- _Your instructions_
Of the entries below, return exactly those lines that fall between the one containing "def Device.pcieWindow (s" and the one containing "of a BAR. -/", the two end lines included.

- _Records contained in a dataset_
-- ==== Sys2Proof/Machine/Ports.lean ====
section
/-!
DEFINITION. PCI Express and Ethernet (chapter 19, R413 to R418, R427, R428): inbound requests through the base address registers, the
message table, the mailbox, received and sent frames, the host rings and the gate control list.
-/
namespace Sys2Proof.Machine

/-! ### PCI Express (R413 to R415, R427) -/

/-- The port of a die is in use; after a failed start die 0's is up as an endpoint (R391). -/
def Device.pcieOn (s : Device) (die : Nat) : Bool :=
  (die = 0 || die = 2) && ((s.on die PCIE_CTL_EN && !s.on 0 EFT_BOOT_STATUS_FAILED) || (die = 0 && s.on 0 EFT_BOOT_STATUS_FAILED))

/-- A completion goes out: status (0 successful, 1 UR, 2 CA) and data. A write is posted and has none. -/
def Device.complete (s : Device) (die tag : Nat) (write : Bool) (status data : Nat) : Device :=
  if write then s else s.emit (.pcie die 1 [tag, status, data])

/-- A vector of a port, and writing it back. -/
def Device.msix (s : Device) (die v : Nat) : Msix := SMap.get {} s.pcie.msix (die * 64 + v)
def Device.setMsix (s : Device) (die v : Nat) (x : Msix) : Device :=
  { s with pcie := { s.pcie with msix := SMap.put {} s.pcie.msix (die * 64 + v) x } }

/-- Word `i` of BAR4: the table of 64 vectors, four words each, and from 0x1000 on the pending bits. -/
def Device.msixWord (s : Device) (die i : Nat) : Nat :=
  if i < 256 then
    let x := s.msix die (i / 4)
    if i % 4 = 0 then x.addr % 2 ^ 32 else if i % 4 = 1 then x.addr / 2 ^ 32 else if i % 4 = 2 then x.data else b2n x.mask
  else if i = 1024 ∨ i = 1025 then
    (List.range 32).foldl (fun v k => v + b2n (s.msix die (32 * (i - 1024) + k)).pend * 2 ^ k) 0
  else 0

/-- A write of a table word; a pending vector is sent when it is unmasked. -/
def Device.msixPut (s : Device) (die i v : Nat) : Device :=
  if 256 ≤ i then s
  else
    let n := i / 4
    let x := s.msix die n
    if i % 4 = 0 then s.setMsix die n { x with addr := setBits x.addr 0 32 v }
    else if i % 4 = 1 then s.setMsix die n { x with addr := setBits x.addr 32 32 v }
    else if i % 4 = 2 then s.setMsix die n { x with data := v % 2 ^ 32 }
    else if x.pend ∧ ¬ bit v 0 then (s.setMsix die n { x with mask := false, pend := false }).emit (.pcie die 0 [x.addr, x.data])
    else s.setMsix die n { x with mask := bit v 0 }

/-- The device address of a BAR2 offset (R414): none outside the slot's window, or where it does not grant the access. -/
def Device.pcieWindow (s : Device) (die off n : Nat) (write : Bool) : Option Nat :=
  let w := off / 2 ^ 33
  let base := s.rd die (PCIE_WIN_LO_BASE w) * 2 ^ 16 + s.rd die (PCIE_WIN_HI_BASE w) * 2 ^ 32
  if w < 8 ∧ s.on die (PCIE_WIN_HI_EN w) ∧ (if write then s.on die (PCIE_WIN_HI_WR w) else s.on die (PCIE_WIN_HI_RD w)) ∧
      off % 2 ^ 33 + n ≤ 2 ^ s.rd die (PCIE_WIN_HI_LOG2_SIZE w) then some (base + off % 2 ^ 33)
  else none

/-- An inbound request that has its device address goes to the port's master 0x70. -/
def Device.pcieRequest (s : Device) (die a n : Nat) (write : Bool) (data tag : Nat) : Device :=
  s.offer { die := die, master := mPcie, home := 0, addr := a, len := n, write := write, data := data, fixed := false, cls := 0,
            coreWords := [], work := none, remote := [tag] }

/-- The body of PCIE_INBOUND_REQUEST (R414): an access of `n` bytes at an offset of a BAR. -/
def pcieInboundBody (die bar off n : Nat) (write : Bool) (data tag : Nat) (upsets : List Upset) (s : Device) : Device :=
  let s := s.arise upsets
  let root := s.on die PCIE_CTL_ROLE
  let failed := s.on 0 EFT_BOOT_STATUS_FAILED
  if ¬ s.pcieOn die then s
  else if s.isFenced die mPcie then (s.fencedErr die mPcie 0 true write).complete die tag write 1 0
  else if bar = 0 ∧ (failed ∨ ¬ root) then
    if 0x10000000 < off + n then s.complete die tag write 1 0
    else if failed ∧ ¬ (0x180000 ≤ off ∧ off + n ≤ 0x190000) then s.complete die tag write 0 0
    else s.pcieRequest die (regBase + off) n write data tag
  else if bar = 2 ∧ ¬ failed then
    match s.pcieWindow die off n write with
    | some a => s.pcieRequest die a n write data tag
    | none => s.complete die tag write 1 0
  else if bar = 4 ∧ ¬ root ∧ off + n ≤ 65536 then
    if write then (List.range (n / 4)).foldl (fun (s : Device) i => s.msixPut die (off / 4 + i) (bits data (32 * i) 32)) s
    else s.complete die tag false 0 ((List.range ((n + 3) / 4)).foldl (fun v i => v + s.msixWord die (off / 4 + i) * 2 ^ (32 * i)) 0)
  else s.complete die tag write 1 0

/-- The body of PCIE_MSIX_TRIGGER (R415); a fenced port sends nothing (R436). -/
def msixTriggerBody (die value : Nat) (s : Device) : Device :=
  if ¬ s.pcieOn die then s
  else if s.isFenced die mPcie then s.fencedErr die mPcie 0 true true
  else s.msixTrigger die (bits value 0 6)

/-- A write of PCIE_MBOX_CMD with an operation (R427): ignored while BUSY; NOT_ROOT on an endpoint; refused before ready (R414); on a fenced port
(R436) it ends as UR, since RESULT has no code for FENCED (DESIGN CHOICE, entry 234). -/
def mboxStart (die op : Nat) (s : Device) : Device :=
  if ¬ (die = 0 ∨ die = 2) ∨ s.on die PCIE_MBOX_CMD_BUSY then s
  else
    let s0 := s.wr die PCIE_MBOX_CMD_OP op
    let s1 : Device := { s0 with pcie := { s0.pcie with mbox := SMap.put 0 s0.pcie.mbox die op } }
    if ¬ s.on die PCIE_CTL_ROLE then s1.wr die PCIE_MBOX_CMD_RESULT 4
    else if ¬ s.on 0 EFT_BOOT_STATUS_READY then s1
    else if s.isFenced die mPcie then (s1.fencedErr die mPcie 0 true (decide (op % 2 = 1))).wr die PCIE_MBOX_CMD_RESULT 1
    else (s1.set die PCIE_MBOX_CMD_BUSY).emit (.pcie die 2 [op, s.rd die PCIE_MBOX_ADDR_LO_ADDR + 2 ^ 32 * s.rd die PCIE_MBOX_ADDR_HI_ADDR,
      if op % 2 = 1 then s.rd die PCIE_MBOX_DATA_DATA else 0])

/-- The bodies of the four mailbox commands. -/
def pcieConfigReadBody (die : Nat) (s : Device) : Device := mboxStart die 0 s
def pcieConfigWriteBody (die : Nat) (s : Device) : Device := mboxStart die 1 s
def pcieMemoryReadBody (die : Nat) (s : Device) : Device := mboxStart die 2 s
def pcieMemoryWriteBody (die : Nat) (s : Device) : Device := mboxStart die 3 s

/-- The mailbox's request ends with a RESULT; a read that is DONE leaves its data. -/
def Device.mboxEnd (s : Device) (die result data : Nat) : Device :=
  if s.on die PCIE_MBOX_CMD_BUSY then
    let s1 := (s.clr die PCIE_MBOX_CMD_BUSY).wr die PCIE_MBOX_CMD_RESULT result
    if result = 0 ∧ SMap.get 0 s.pcie.mbox die % 2 = 0 then s1.wr die PCIE_MBOX_DATA_DATA data else s1
  else s

/-- The body of PCIE_MBOX_COMPLETION: the completion's status is successful, UR or CA. -/
def mboxCompletionBody (die result data : Nat) (s : Device) : Device := s.mboxEnd die (min result 2) data

/-- The body of PCIE_COMPLETION_TIMEOUT (R432). -/
def pcieTimeoutBody (die : Nat) (s : Device) : Device := s.mboxEnd die 3 0

/-- The body of PCIE_LINK_STATE_CHANGE (R413, R427, R436). -/
def pcieLinkBody (die : Nat) (up : Bool) (width speed : Nat) (s : Device) : Device :=
  if ¬ (die = 0 ∨ die = 2) then s
  else if up then (((s.set die PCIE_CTL_LINK_UP).wr die PCIE_CTL_WIDTH width).wr die PCIE_CTL_SPEED speed).portBack die mPcie 0
  else ((s.clr die PCIE_CTL_LINK_UP).clr die PCIE_CTL_WIDTH).clr die PCIE_CTL_SPEED

/-! ### Ethernet frames (R416, R417) -/

/-- The number of two bytes of a frame, the first more significant. -/
def be16 (b : List Nat) (i : Nat) : Nat := 256 * b.getD i 0 + b.getD (i + 1) 0

/-- Offset of a frame's EtherType, past an 802.1Q tag. -/
def ethTypeAt (b : List Nat) : Nat := if be16 b 12 = 0x8100 then 16 else 12

/-- FLAGS of a receive descriptor (R428): whether a tag is present, and its priority code point. -/
def ethFlags (b : List Nat) : Nat := if be16 b 12 = 0x8100 then 1 + 2 * (b.getD 14 0 / 32) else 0

/-- A frame's UDP datagram over IPv4: destination port, whether it is fragmented, and its payload. -/
def udpOf (b : List Nat) : Option (Nat × Bool × List Nat) :=
  let ip := b.drop (ethTypeAt b + 2)
  let ihl := 4 * (ip.getD 0 0 % 16)
  let frag := be16 ip 6 % 0x4000
  if be16 b (ethTypeAt b) = 0x0800 ∧ ip.getD 0 0 / 16 = 4 ∧ 20 ≤ ihl ∧ ip.getD 9 0 = 17 ∧ frag % 0x2000 = 0 ∧ ihl + 8 ≤ ip.length then
    some (be16 ip (ihl + 2), decide (0x2000 ≤ frag), (ip.drop (ihl + 8)).take (be16 ip (ihl + 4) - 8))
  else none

/-- A measured 802.1AS offset in ns (R54, R389): at step 12 device time is stepped once; from ready on it is only slewed, within
±200 ppm, and an offset above 1 ms is refused. -/
def Device.gptpOffset (s : Device) (off : Int) : Device :=
  if s.on 0 EFT_BOOT_STATUS_READY then
    if 1000000 < off.natAbs then s.set 0 CHORUS_STATUS_TIME_STEP_REFUSED
    else { s with chorus := { s.chorus with slewPpm := (Config.freeWord s.fresh % 401 : Nat) - 200 }, fresh := s.fresh + 1 }
  else if s.rd 0 EFT_BOOT_STATUS_STAGE = 12 ∧ ¬ s.eft.stepped then
    let t := (s.chorus.time + off) % (2 ^ 64 : Nat)
    { s with chorus := { s.chorus with time := t.toNat }, eft := { s.eft with stepped := true, released := ((s.eft.released + off) % (2 ^ 64 : Nat)).toNat } }
  else s

/-! ### Host rings (R427, R428) -/

/-- Base address and number of buffers of a port's rings, and the places of its parts. -/
def Device.hqBase (s : Device) (die p : Nat) : Nat :=
  s.rd die (ENET_HQ_BASE_LO_ADDR p) + 2 ^ 32 * (s.rd die (ENET_HQ_BASE_HI_ADDR p) % 2 ^ 16)
def Device.hqN (s : Device) (die p : Nat) : Nat := 2 ^ s.rd die (ENET_HQ_CTL_LOG2 p)
def Device.hqRxBuf (s : Device) (die p i : Nat) : Nat := s.hqBase die p + 9216 * i
def Device.hqTxBuf (s : Device) (die p i : Nat) : Nat := s.hqBase die p + 9216 * (s.hqN die p + i)
def Device.hqRxDesc (s : Device) (die p i : Nat) : Nat := s.hqBase die p + 18432 * s.hqN die p + 16 * i
def Device.hqTxDesc (s : Device) (die p i : Nat) : Nat := s.hqBase die p + 18448 * s.hqN die p + 16 * i

/-- A port's message, if its address is not 0. -/
def Device.hqMsi (s : Device) (die p : Nat) : Device :=
  let a := s.rd die (ENET_HQ_MSI_LO_VALUE p) + 2 ^ 32 * (s.rd die (ENET_HQ_MSI_HI_VALUE p) % 2 ^ 16)
  if a = 0 then s else s.msiWrite die mManage a (s.rd die (ENET_HQ_MSI_DATA_VALUE p))

/-- A port is fenced (R436). -/
def Device.ethFenced (s : Device) (die p : Nat) : Bool := s.isFenced die (0x80 + p)

/-- A frame goes to the host receive ring, or is dropped: a disabled or full ring, or one whose place is not in the Pond or mapped LP5X. -/
def Device.hqReceive (s : Device) (die p : Nat) (b : List Nat) (time : Nat) : Device :=
  let n := s.hqN die p
  let t := s.rd die (ENET_HQ_CTL_RX_TAIL p)
  if ¬ s.on die (ENET_CTL_HQ_EN p) ∨ (t + 1) % n = s.rd die (ENET_HQ_CTL_RX_HEAD p) ∨ ¬ s.inPondOrLp (s.hqBase die p) (18464 * n) ∨ 9212 < b.length then
    s.addHold die (ENET_STATUS_DROPS p) 1
  else
    let s1 := (s.writeChk die mManage (s.hqRxBuf die p t) b.length (ofBytes b)).1
    let s2 := (s1.writeChk die mManage (s.hqRxDesc die p t) 16 (b.length + 2 ^ 16 * ethFlags b + 2 ^ 64 * (time % 2 ^ 64))).1
    (s2.wr die (ENET_HQ_CTL_RX_TAIL p) ((t + 1) % n)).hqMsi die p

/-- A received frame without its check sequence (R417): to Chorus, to a stream, or to the host ring; one of a length that the MAC does not
support (R416) is dropped. -/
def Device.ethFrame (s : Device) (die p : Nat) (b : List Nat) (fcsOk : Bool) (time : Nat) (gptp : Option Int) : Device :=
  if s.ethFenced die p then s
  else if ¬ fcsOk then s.addHold die (ENET_STATUS_FCS_ERR p) 1
  else if b.length < 60 ∨ 9212 < b.length then s.addHold die (ENET_STATUS_DROPS p) 1
  else if be16 b (ethTypeAt b) = 0x88F7 ∧ s.on 0 CHORUS_CTL_GPTP_EN ∧ s.rd 0 CHORUS_CTL_GPTP_PORT = die * 2 + p then
    match gptp with | some off => s.gptpOffset off | none => s
  else
    match udpOf b with
    | some (udp, fragmented, payload) =>
      match s.ethStream die p udp with
      | some slot => s.ethSample die slot fragmented payload
      | none => s.hqReceive die p b time
    | none => s.hqReceive die p b time

/-- The body of ENET_HQ_TX_WRITE (R428). -/
def hqTxWriteBody (die p value : Nat) (s : Device) : Device :=
  if s.hqN die p ≤ bits value 0 12 then s.set die (ENET_CTL_RANGE_ERR p) else s.wr die (ENET_HQ_TX_TX_TAIL p) (bits value 0 12)

/-! ### The gate control list (R418) -/

/-- The class's gate is open from `pos` ns into the cycle for `need` ns: every interval of the list that meets that time is open. -/
def gateOpen (l : List Nat) (tc pos need : Nat) : Bool :=
  l.all (fun e => bit (e / 2 ^ 24) tc) ||
  (decide (need ≤ (l.map (· % 2 ^ 24)).sum) &&
    ((l ++ l).foldl (fun (x : Nat × Bool) e =>
      let n := e % 2 ^ 24
      (x.1 + n, x.2 && (bit (e / 2 ^ 24) tc || decide (x.1 + n ≤ pos) || decide (pos + need ≤ x.1)))) (0, true)).2)

/-- Words of a port's gate control list as its registers hold it. -/
def Device.gclWords (s : Device) (die p : Nat) : List Nat :=
  (List.range 256).map fun e =>
    if p = 0 then s.rd die (ENET_QBV_GCL0_GATES e) * 2 ^ 24 + s.rd die (ENET_QBV_GCL0_NS e)
    else s.rd die (ENET_QBV_GCL1_GATES e) * 2 ^ 24 + s.rd die (ENET_QBV_GCL1_NS e)

/-- The body of QBV_CYCLE_START (R418): the list in the registers takes effect, unless its intervals do not sum to CYCLE_NS. -/
def qbvCycleBody (die p : Nat) (s : Device) : Device :=
  let cyc := s.rd die (ENET_QBV_CYCLE_NS p)
  let base := s.rd die (ENET_QBV_BASE_LO_NS p) + 2 ^ 32 * s.rd die (ENET_QBV_BASE_HI_NS p)
  let l := s.gclWords die p
  if ¬ s.on die (ENET_CTL_QBV_EN p) ∨ s.chorus.time < base then s
  else if (l.map (· % 2 ^ 24)).sum ≠ cyc ∨ cyc = 0 then s.set die (ENET_CTL_RANGE_ERR p)
  else { s with enet := { s.enet with
          gcl := SMap.put [] s.enet.gcl (die * 2 + p) l
          start := SMap.put 0 s.enet.start (die * 2 + p) (s.chorus.time - (s.chorus.time - base) % cyc) } }

/-- A frame of a class may start now: it ends, with preamble and check sequence, before its gate closes. -/
def Device.gateLets (s : Device) (die p tc len : Nat) : Bool :=
  let l := SMap.get [] s.enet.gcl (die * 2 + p)
  let cyc := (l.map (· % 2 ^ 24)).sum
  let rate := if s.on die (ENET_CTL_SPEED p) then 25 else 10
  !s.on die (ENET_CTL_QBV_EN p) || l.isEmpty ||
    gateOpen l tc ((s.chorus.time - SMap.get 0 s.enet.start (die * 2 + p)) % cyc) ((8 * (len + 12) + rate - 1) / rate)

/-- The body of ETH_FRAME_SENT (R428): the entry at TX_HEAD is refused for its LENGTH, or sent under the gate; STATUS and, where it is
asked for, the time are written, and TX_HEAD advances. -/
def ethFrameSentBody (die p : Nat) (s : Device) : Device :=
  let n := s.hqN die p
  let h := s.rd die (ENET_HQ_TX_TX_HEAD p)
  if s.ethFenced die p ∨ ¬ s.on die (ENET_CTL_HQ_EN p) ∨ ¬ s.on die (ENET_CTL_LINK_UP p) ∨ h = s.rd die (ENET_HQ_TX_TX_TAIL p) ∨
      ¬ s.inPondOrLp (s.hqBase die p) (18464 * n) then s
  else
    let d := s.readChk die mManage (s.hqTxDesc die p h) 16
    let len := bits d.2.2 0 16
    let ts := bit d.2.2 16
    let tc := bits d.2.2 17 3
    let put := fun (s : Device) (status : Nat) => (s.writeChk die mManage (s.hqTxDesc die p h + 3) 1 status).1
    let next := fun (s : Device) => s.wr die (ENET_HQ_TX_TX_HEAD p) ((h + 1) % n)
    let stamp := fun (s : Device) =>
      if ts then (s.writeChk die mManage (s.hqTxDesc die p h + 8) 8 s.chorus.time).1 else s
    let tell := fun (s : Device) => if ts then s.hqMsi die p else s
    if len < 14 ∨ 9212 < len then tell (next (put d.1 0x81))
    else if ¬ s.gateLets die p tc (max len 60) then s
    else
      let x := d.1.readChk die mManage (s.hqTxBuf die p h) len
      tell (next (stamp (put (x.1.emit (.eth die p (toBytes x.2.2 (max len 60)))) 0x80)))

/-- The body of ETH_LINK_STATE_CHANGE (R427, R436). -/
def ethLinkBody (die p : Nat) (up : Bool) (s : Device) : Device :=
  if up then (s.set die (ENET_CTL_LINK_UP p)).portBack die (0x80 + p) 0 else s.clr die (ENET_CTL_LINK_UP p)

end Sys2Proof.Machine
end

- _Output for this exercise_
def Device.pcieWindow (s : Device) (die off n : Nat) (write : Bool) : Option Nat :=
  let w := off / 2 ^ 33
  let base := s.rd die (PCIE_WIN_LO_BASE w) * 2 ^ 16 + s.rd die (PCIE_WIN_HI_BASE w) * 2 ^ 32
  if w < 8 ∧ s.on die (PCIE_WIN_HI_EN w) ∧ (if write then s.on die (PCIE_WIN_HI_WR w) else s.on die (PCIE_WIN_HI_RD w)) ∧
      off % 2 ^ 33 + n ≤ 2 ^ s.rd die (PCIE_WIN_HI_LOG2_SIZE w) then some (base + off % 2 ^ 33)
  else none

/-- An inbound request that has its device address goes to the port's master 0x70. -/
def Device.pcieRequest (s : Device) (die a n : Nat) (write : Bool) (data tag : Nat) : Device :=
  s.offer { die := die, master := mPcie, home := 0, addr := a, len := n, write := write, data := data, fixed := false, cls := 0,
            coreWords := [], work := none, remote := [tag] }

/-- The body of PCIE_INBOUND_REQUEST (R414): an access of `n` bytes at an offset of a BAR. -/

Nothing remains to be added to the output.